ノマド

ノマドとは遊牧民や放浪者の意味、副題は「漂流する高齢労働者たち」
アメリカにおいて1930年代の世界恐慌にはトレーラーハウス生活者が急増、そしてリーマンショック以降住居を追われた人々は放浪型の車上生活者となった。
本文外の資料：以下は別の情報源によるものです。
-- ==== Sys2Proof/Laws/Ops.lean ====
section
/-! SUPPORT. What the gates and the shared operations over the state can do. -/

namespace Sys2Proof.Machine

@[simp] theorem guarded_some (r : Refusal) (go : Result State) : guarded (some r) go = .refused r := rfl
@[simp] theorem guarded_none (go : Result State) : guarded none go = go := rfl

theorem guarded_eq_next_iff {g : Option Refusal} {go : Result State} {t : State} :
    guarded g go = .next t ↔ g = none ∧ go = .next t := by
  cases g <;> simp

theorem guarded_eq_fault_iff {g : Option Refusal} {go : Result State} {e : Fault} :
    guarded g go = .fault e ↔ g = none ∧ go = .fault e := by
  cases g <;> simp

/-! The gates, as the conditions they let through. -/

theorem agentGate_eq_none_iff {a : Agent} {s : State} :
    agentGate a s = none ↔ s.cfg.valid = true ∧ s.issuer = a ∧ s.bridge.inited = true := by
  unfold agentGate
  split
  · simp_all
  · split
    · simp_all
    · split <;> simp_all

theorem initGate_eq_none_iff {s : State} :
    initGate s = none ↔ s.cfg.valid = true ∧ s.issuer = .poll ∧ s.bridge.inited = false := by
  unfold initGate
  split
  · simp_all
  · split
    · simp_all
    · split <;> simp_all

theorem pollGate_eq_none_iff {s : State} : pollGate s = none ↔ s.PollMayIssue := by
  unfold pollGate State.PollMayIssue
  cases h : agentGate .poll s with
  | some r =>
    simp only [reduceCtorEq, false_iff]
    rintro ⟨h1, h2, h3, -⟩
    rw [agentGate_eq_none_iff.2 ⟨h1, h2, h3⟩] at h
    cases h
  | none =>
    obtain ⟨h1, h2, h3⟩ := agentGate_eq_none_iff.1 h
    cases hf : s.pollFlight <;> simp [h1, h2, h3]

theorem primitiveGate_eq_none_iff {s : State} : primitiveGate s = none ↔ s.PrimitiveMayIssue :=
  agentGate_eq_none_iff

theorem feedGate_eq_none_iff {s : State} :
    feedGate s = none ↔ s.ComponentMayIssue ∧ s.parser.st ≠ .complete := by
  unfold feedGate
  cases h : primitiveGate s with
  | some r =>
    simp only [reduceCtorEq, false_iff]
    rintro ⟨⟨h1, h2, h3, -⟩, -⟩
    rw [primitiveGate_eq_none_iff.2 ⟨h1, h2, h3⟩] at h
    cases h
  | none =>
    obtain ⟨h1, h2, h3⟩ := primitiveGate_eq_none_iff.1 h
    by_cases hc : s.parser.st = .complete
    · simp [hc]
    · cases hf : s.pollFlight <;> simp [State.ComponentMayIssue, h1, h2, h3, hc, hf]

theorem isrGate_eq_none_iff {s : State} : isrGate s = none ↔ s.IsrMayIssue := agentGate_eq_none_iff

theorem transmitGate_eq_none_iff {s : State} :
    transmitGate s = none ↔ s.IsrMayIssue ∧ s.bridge.txIntEn = true := by
  unfold transmitGate
  cases h : isrGate s with
  | some r =>
    simp only [reduceCtorEq, false_iff]
    rintro ⟨h1, -⟩
    rw [isrGate_eq_none_iff.2 h1] at h
    cases h
  | none =>
    have h1 := isrGate_eq_none_iff.1 h
    cases ht : s.bridge.txIntEn
    · simp
    · simp only [if_true, and_true, true_iff]; exact h1

theorem callbackRuns_iff {s : State} : s.callbackRuns = true ↔ waitsForCallback s.pollFlight := by
  simp [State.callbackRuns, waitsForCallback]

theorem frameReadable_iff {s : State} :
    s.frameReadable = true ↔ s.parser.st = .complete ∧ waitsForCallback s.pollFlight := by
  simp [State.frameReadable, callbackRuns_iff]

theorem callbackGate_eq_none_iff {s : State} : callbackGate s = none ↔ s.CallbackMayEnqueue := by
  unfold callbackGate State.CallbackMayEnqueue
  cases h : agentGate .callback s with
  | some r =>
    simp only [reduceCtorEq, false_iff]
    rintro ⟨h1, h2, h3, -⟩
    rw [agentGate_eq_none_iff.2 ⟨h1, h2, h3⟩] at h
    cases h
  | none =>
    obtain ⟨h1, h2, h3⟩ := agentGate_eq_none_iff.1 h
    by_cases hw : waitsForCallback s.pollFlight
    · rw [callbackRuns_iff.2 hw]
      cases hf : s.cbFlight <;> simp [h1, h2, h3, hw]
    · have hr : s.callbackRuns = false := Bool.eq_false_iff.2 fun hc => hw (callbackRuns_iff.1 hc)
      simp [hr, hw]

theorem accessorGate_eq_none_iff {s : State} : accessorGate s = none ↔ s.CallbackMayIssue := by
  unfold accessorGate State.CallbackMayIssue
  cases h : agentGate .callback s with
  | some r =>
    simp only [reduceCtorEq, false_iff]
    rintro ⟨h1, h2, h3, -⟩
    rw [agentGate_eq_none_iff.2 ⟨h1, h2, h3⟩] at h
    cases h
  | none =>
    obtain ⟨h1, h2, h3⟩ := agentGate_eq_none_iff.1 h
    have hr := frameReadable_iff (s := s)
    cases hc : s.frameReadable with
    | false =>
      simp only [hc, Bool.false_eq_true, false_iff] at hr
      simp only [if_true, reduceCtorEq, false_iff]
      rintro ⟨-, -, -, h4, h5, -⟩
      exact hr ⟨h4, h5⟩
    | true =>
      obtain ⟨h4, h5⟩ := hr.1 hc
      cases hf : s.cbFlight <;> simp [h1, h2, h3, h4, h5]

theorem enqueueGate_eq_none_iff {s : State} : enqueueGate s = none ↔ s.EnqueueMayIssue := by
  unfold enqueueGate State.EnqueueMayIssue
  split
  · rename_i h
    rw [callbackGate_eq_none_iff]
    constructor
    · exact .inr
    · rintro (h' | h')
      · exact absurd (h.symm.trans h'.2.1) (by decide)
      · exact h'
  · rename_i h
    rw [pollGate_eq_none_iff]
    constructor
    · exact .inl
    · rintro (h' | h')
      · exact h'
      · exact absurd h'.2.1 h

theorem flightGate_eq_none_iff {s : State} : flightGate s = none ↔ s.cfg.valid = true := by
  unfold flightGate; split <;> simp_all

theorem returnGate_eq_none_iff {s : State} :
    returnGate s = none ↔ s.cfg.valid = true ∧ waitsForCallback s.pollFlight ∧ s.cbFlight = none := by
  unfold returnGate
  by_cases hw : waitsForCallback s.pollFlight
  · rw [callbackRuns_iff.2 hw]
    cases hv : s.cfg.valid <;> cases hf : s.cbFlight <;> simp [hw]
  · have hr : s.callbackRuns = false := Bool.eq_false_iff.2 fun hc => hw (callbackRuns_iff.1 hc)
    cases s.cfg.valid <;> simp [hr, hw]

theorem Config.valid_iff {c : Config} : c.valid = true ↔ 2 ≤ c.capIn.toNat ∧ 2 ≤ c.capOut.toNat := by
  simp [Config.valid]

/-! `PUSH` and `POP` on the state. -/

/-- Everything `PUSH F, b` can do when it stores. -/
theorem State.pushOn_eq_some_iff {f : BufSel} {b : Byte} {s t : State} :
    s.pushOn f b = .ok (some t) ↔ (s.ring f).wr ≠ (s.ring f).rd ∧
      (s.ring f).wr.toNat < (s.cap f).toNat ∧
      t = s.setRing f { (s.ring f) with
        buf := (s.ring f).buf.write (s.ring f).wr.toNat b, wr := nextIndex (s.cap f) (s.ring f).wr } := by
  unfold State.pushOn
  cases h : (s.ring f).push (bufMem f) (s.cap f) b with
  | error e =>
    simp only [reduceCtorEq, false_iff]
    rintro ⟨h1, h2, -⟩
    have := (Ring.push_eq_error_iff.1 h).2.1
    omega
  | ok o =>
    cases o with
    | none =>
      simp only [Except.ok.injEq, reduceCtorEq, false_iff]
      rintro ⟨h1, -⟩
      exact h1 (Ring.push_eq_none_iff.1 h)
    | some r =>
      obtain ⟨h1, h2, rfl⟩ := Ring.push_eq_some_iff.1 h
      simp only [Except.ok.injEq, Option.some.injEq, h1, h2, ne_eq, not_false_eq_true, true_and]
      exact eq_comm

theorem State.pushOn_eq_none_iff {f : BufSel} {b : Byte} {s : State} :
    s.pushOn f b = .ok none ↔ (s.ring f).wr = (s.ring f).rd := by
  unfold State.pushOn
  rw [← Ring.push_eq_none_iff (id := bufMem f) (c := s.cap f) (b := b)]
  cases h : (s.ring f).push (bufMem f) (s.cap f) b with
  | error e => simp
  | ok o => cases o <;> simp

theorem State.pushOn_eq_error {f : BufSel} {b : Byte} {s : State} {e : Fault}
    (h : s.pushOn f b = .error e) : (s.ring f).push (bufMem f) (s.cap f) b = .error e := by
  unfold State.pushOn at h
  cases hr : (s.ring f).push (bufMem f) (s.cap f) b with
  | error e' => rw [hr] at h; exact congrArg _ (Except.error.inj h)
  | ok o => rw [hr] at h; cases o <;> simp at h

/-- Everything `POP F` can do when it answers a byte. -/
theorem State.popOn_eq_some_iff {f : BufSel} {b : Byte} {s t : State} :
    s.popOn f = .ok (some (b, t)) ↔
      nextIndex (s.cap f) (s.ring f).rd ≠ (s.ring f).wr ∧
      (nextIndex (s.cap f) (s.ring f).rd).toNat < (s.cap f).toNat ∧
      (s.ring f).buf.read (nextIndex (s.cap f) (s.ring f).rd).toNat = some b ∧
      t = s.setRing f { (s.ring f) with rd := nextIndex (s.cap f) (s.ring f).rd } := by
  unfold State.popOn
  have key : ∀ v g, (s.ring f).pop (bufMem f) (s.cap f) = .ok (some (v, g)) ↔ _ :=
    fun v g => Ring.pop_eq_some_iff (id := bufMem f) (c := s.cap f) (f := s.ring f) (g := g) (b := v)
  cases h : (s.ring f).pop (bufMem f) (s.cap f) with
  | error e =>
    simp only [reduceCtorEq, false_iff]
    rintro ⟨h1, h2, h3, -⟩
    have := (key b _).2 ⟨h1, h2, h3, rfl⟩
    rw [h] at this
    cases this
  | ok o =>
    cases o with
    | none =>
      simp only [Except.ok.injEq, reduceCtorEq, false_iff]
      rintro ⟨h1, -⟩
      exact h1 (Ring.pop_eq_none_iff.1 h)
    | some r =>
      obtain ⟨v, g⟩ := r
      obtain ⟨h1, h2, h3, rfl⟩ := (key v g).1 h
      simp only [Except.ok.injEq, Option.some.injEq, Prod.mk.injEq, h1, h2, h3, ne_eq,
        not_false_eq_true, true_and]
      exact and_congr Iff.rfl eq_comm

theorem State.popOn_eq_none_iff {f : BufSel} {s : State} :
    s.popOn f = .ok none ↔ nextIndex (s.cap f) (s.ring f).rd = (s.ring f).wr := by
  unfold State.popOn
  rw [← Ring.pop_eq_none_iff (id := bufMem f) (c := s.cap f)]
  cases h : (s.ring f).pop (bufMem f) (s.cap f) with
  | error e => simp
  | ok o => cases o <;> simp

theorem State.popOn_eq_error {f : BufSel} {s : State} {e : Fault}
    (h : s.popOn f = .error e) : (s.ring f).pop (bufMem f) (s.cap f) = .error e := by
  unfold State.popOn at h
  cases hr : (s.ring f).pop (bufMem f) (s.cap f) with
  | error e' => rw [hr] at h; exact congrArg _ (Except.error.inj h)
  | ok o => rw [hr] at h; cases o <;> simp at h

/-- What a `PUSH` that stores leaves alone: everything but the buffer. -/
theorem State.pushOn_fields {f : BufSel} {b : Byte} {s t : State} (h : s.pushOn f b = .ok (some t)) :
    t.cfg = s.cfg ∧ t.parser = s.parser ∧ t.sup = s.sup ∧ t.bridge = s.bridge ∧
      t.pollFlight = s.pollFlight ∧ t.cbFlight = s.cbFlight ∧ t.issuer = s.issuer ∧
      t.sched = s.sched ∧ t.trace = s.trace ∧ t.answers = s.answers := by
  obtain ⟨-, -, rfl⟩ := State.pushOn_eq_some_iff.1 h; simp

/-- What a `POP` that answers a byte leaves alone: everything but the buffer. -/
theorem State.popOn_fields {f : BufSel} {b : Byte} {s t : State}
    (h : s.popOn f = .ok (some (b, t))) :
    t.cfg = s.cfg ∧ t.parser = s.parser ∧ t.sup = s.sup ∧ t.bridge = s.bridge ∧
      t.pollFlight = s.pollFlight ∧ t.cbFlight = s.cbFlight ∧ t.issuer = s.issuer ∧
      t.sched = s.sched ∧ t.trace = s.trace ∧ t.answers = s.answers := by
  obtain ⟨-, -, -, rfl⟩ := State.popOn_eq_some_iff.1 h; simp

end Sys2Proof.Machine
end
本書はリンダ、64歳の女性ノマドの1年を追うと共に、著者自らもその体験者となって、ノマド生活をリポートしたもの。
アメリカ2015年の国勢調査によれば、独居高齢女性の6人に1人が貧困ライン以下の生活をしているという。
しかし平均寿命は女性の方が男性より5年長いから、経済的に厳しい生活を強いられる時間は長い。
それが車上生活をしながら、短期の雇用を求めてアメリカ中を移動する季節労働者(ワーキャンパー)の彼らを誕生させた。
繁盛期のキャンプサイトやアマゾン倉庫、収穫期の農場、いずれも低賃金の上、年齢に不釣り合いな過酷労働を強いられる彼らは、それでも弱音を吐かず希望を持って生活している。
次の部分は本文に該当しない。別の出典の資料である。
/-- 44_io_bridge.md R187, 00_scope.md R10: the gate of `INIT` asks for legal capacities and for no `INIT` before. -/
theorem valid_and_not_inited_of_initGate (h : issueGate s .init = none) :
    s.cfg.valid = true ∧ s.bridge.inited = false := by
  obtain ⟨hvalid, -, hinited⟩ := initGate_eq_none_iff.1 h
  exact ⟨hvalid, hinited⟩

/-- 00_scope.md R10: every gate asks for legal capacities. -/
theorem valid_of_issueGate (h : issueGate s i = none) : s.cfg.valid = true := by
  by_cases hi : i = .init
  · subst hi
    exact (valid_and_not_inited_of_initGate h).1
  · exact (valid_and_inited_of_issueGate hi h).1

theorem Config.not_valid_of_cap_lt {c : Config} (h : c.capIn.toNat < 2 ∨ c.capOut.toNat < 2) :
    ¬ c.valid = true := by
  rw [Config.valid_iff]
  omega

/-- Settles O6: each refusal is a gate that is not open; for `inited` the gate of `INIT` and all the others ask the
opposite, and the capacities every gate asks for, those of the later steps included. -/
theorem initOnceAndFirst : Obligations.InitOnceAndFirst := by
  unfold Obligations.InitOnceAndFirst
  refine ⟨fun s hinited => ?_, fun s i hnot hi => ?_, fun s hcap => ?_⟩
  · refine exists_exec_eq_refused fun hopen => ?_
    obtain ⟨-, hnot⟩ := valid_and_not_inited_of_initGate hopen
    exact absurd (hinited.symm.trans hnot) (by decide)
  · refine exists_exec_eq_refused fun hopen => ?_
    obtain ⟨-, hinited⟩ := valid_and_inited_of_issueGate hi hopen
    exact absurd (hinited.symm.trans hnot) (by decide)
  · have hvalid := Config.not_valid_of_cap_lt hcap
    have hflight : flightGate s ≠ none := mt flightGate_eq_none_iff.1 hvalid
    have hreturn : returnGate s ≠ none := mt (fun h => (returnGate_eq_none_iff.1 h).1) hvalid
    exact ⟨fun i => exists_exec_eq_refused (mt valid_of_issueGate hvalid), exists_guarded_eq_refused hflight _,
      exists_guarded_eq_refused hflight _, fun v => exists_guarded_eq_refused hreturn _⟩

end Sys2Proof.Machine
end

section
/-! PROOFS. The codes of the two interrupt operations and of the accessors of the frame's header
(30_encoding.md R83, R84). -/

namespace Sys2Proof

variable (arg : Word) (data : List Byte)

/-- The operand byte of `ON_BYTE_RECEIVED` is `arg[7:0]`. -/
theorem decode_onByteReceivedCode :
    decode ⟨0x02#8, arg, data⟩ = .ok (.onByteReceived (arg.extractLsb' 0 8)) :=
  decode_of_find (row := ⟨0xFF#8, 0x02#8, fun r => .onByteReceived r.byteArg⟩) rfl arg data

theorem decode_onTransmitReadyCode : decode ⟨0x03#8, arg, data⟩ = .ok .onTransmitReady :=
  decode_of_find (row := ⟨0xFF#8, 0x03#8, fun _ => .onTransmitReady⟩) rfl arg data

theorem decode_getFuncCodeCode : decode ⟨0x50#8, arg, data⟩ = .ok .getFuncCode :=
  decode_of_find (row := ⟨0xFF#8, 0x50#8, fun _ => .getFuncCode⟩) rfl arg data

theorem decode_getPayloadLenCode : decode ⟨0x51#8, arg, data⟩ = .ok .getPayloadLen :=
  decode_of_find (row := ⟨0xFF#8, 0x51#8, fun _ => .getPayloadLen⟩) rfl arg data

end Sys2Proof
end

section
/-! PROOFS. The two interrupt operations: the answer and the next state of each where it may be issued, and the
obligations that state them. -/

namespace Sys2Proof.Machine

section

variable {s : State}

/-! `ON_BYTE_RECEIVED`. -/

theorem guarded_isrGate (h : s.IsrMayIssue) (go : Result State) : guarded (isrGate s) go = go := by
  rw [isrGate_eq_none_iff.2 h, guarded_none]

/-- 44_io_bridge.md R188: with `IN` full the byte is lost, and the arrival is noted all the same. -/
theorem exec_onByteReceived_full (b : Byte) (h : s.IsrMayIssue) (hfull : s.inbound.wr = s.inbound.rd) :
    exec (.onByteReceived b) s = .next (s.noteArrival.answer .isr .fifoFull 0#32) := by
  have hpush : s.noteArrival.pushOn .inbound b = .ok none := by
    rw [State.pushOn_eq_none_iff, State.ring_inbound, State.noteArrival_inbound]
    exact hfull
  change execOnByteReceived b s = _
  rw [execOnByteReceived, guarded_isrGate h, hpush]

/-- 44_io_bridge.md R188, R189: the arrival is noted before the byte is stored; neither reads what the other
writes. -/
theorem exec_onByteReceived_ok (b : Byte) (h : s.IsrMayIssue) (hne : s.inbound.wr ≠ s.inbound.rd)
    (hw : s.inbound.wr.toNat < s.cfg.capIn.toNat) :
    exec (.onByteReceived b) s = .next (State.answer .isr .ok 0#32 { s.noteArrival with inbound :=
      { rd := s.inbound.rd
        wr := nextIndex s.cfg.capIn s.inbound.wr
        buf := s.inbound.buf.write s.inbound.wr.toNat b } }) := by
  have hpush : s.noteArrival.pushOn .inbound b = .ok (some { s.noteArrival with inbound :=
      { rd := s.inbound.rd
        wr := nextIndex s.cfg.capIn s.inbound.wr
        buf := s.inbound.buf.write s.inbound.wr.toNat b } }) := by
    rw [State.pushOn_eq_some_iff, State.ring_inbound, State.cap_inbound, State.noteArrival_inbound,
      State.noteArrival_cfg]
    exact ⟨hne, hw, rfl⟩
  change execOnByteReceived b s = _
  rw [execOnByteReceived, guarded_isrGate h, hpush]

/-! `ON_TRANSMIT_READY`. -/

/-- 60_exceptions.md R218: with the transmit interrupt off there is no move (log entry 13). -/
theorem exec_onTransmitReady_off (h : s.IsrMayIssue) (hoff : s.bridge.txIntEn = false) :
    exec .onTransmitReady s = .refused .transmitInterruptOff := by
  have hgate : transmitGate s = some .transmitInterruptOff := by
    simp only [transmitGate, isrGate_eq_none_iff.2 h, hoff, Bool.false_eq_true, if_false]
  change execOnTransmitReady s = _
  rw [execOnTransmitReady, hgate, guarded_some]

section

variable (h : s.IsrMayIssue) (hon : s.bridge.txIntEn = true)
include h hon

theorem guarded_transmitGate (go : Result State) : guarded (transmitGate s) go = go := by
  rw [transmitGate_eq_none_iff.2 ⟨h, hon⟩, guarded_none]

/-- 44_io_bridge.md R192: with `OUT` empty the transmit interrupt is switched off. -/
theorem exec_onTransmitReady_empty (hempty : nextIndex s.cfg.capOut s.outbound.rd = s.outbound.wr) :
    exec .onTransmitReady s = .next (State.answer .isr .outFifoEmpty 0#32
      (State.emit .txIntDisable { s with bridge := { s.bridge with txIntEn := false } })) := by
  have hpop : s.popOn .outbound = .ok none := State.popOn_eq_none_iff.2 hempty
  change execOnTransmitReady s = _
  rw [execOnTransmitReady, guarded_transmitGate h hon, hpop]

/-- 44_io_bridge.md R192: otherwise the popped byte is sent. -/
theorem exec_onTransmitReady_ok {b : Byte} (hne : nextIndex s.cfg.capOut s.outbound.rd ≠ s.outbound.wr)
    (hread : s.outbound.buf.read (nextIndex s.cfg.capOut s.outbound.rd).toNat = some b) :
    exec .onTransmitReady s = .next (State.answer .isr .ok 0#32 (State.emit (.send b)
      { s with outbound := { s.outbound with rd := nextIndex s.cfg.capOut s.outbound.rd } })) := by
  have ⟨hvalid, _, _⟩ := h
  obtain ⟨-, hcap⟩ := Config.valid_iff.1 hvalid
  have hlt := nextIndex_lt s.cfg.capOut s.outbound.rd (by omega)
  have hpop : s.popOn .outbound = .ok (some (b,
      { s with outbound := { s.outbound with rd := nextIndex s.cfg.capOut s.outbound.rd } })) :=
    State.popOn_eq_some_iff.2 ⟨hne, hlt, hread, rfl⟩
  change execOnTransmitReady s = _
  rw [execOnTransmitReady, guarded_transmitGate h hon, hpop]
現在日本でのアウトドアに付随した車中泊ブームとは異なるシリアスな状況、しかし今後の経済を考えると遠からず日本も同様な状況になるのではと思った。
たぶん本書を読んだ以上の感慨は受けられないだろうから、本書を元に製作された映画「ノマドランド」は鑑賞しないだろう。

現在40〜50代、特に女性にオススメの書か。
読んで憂鬱にならず、今から対策練りましょう。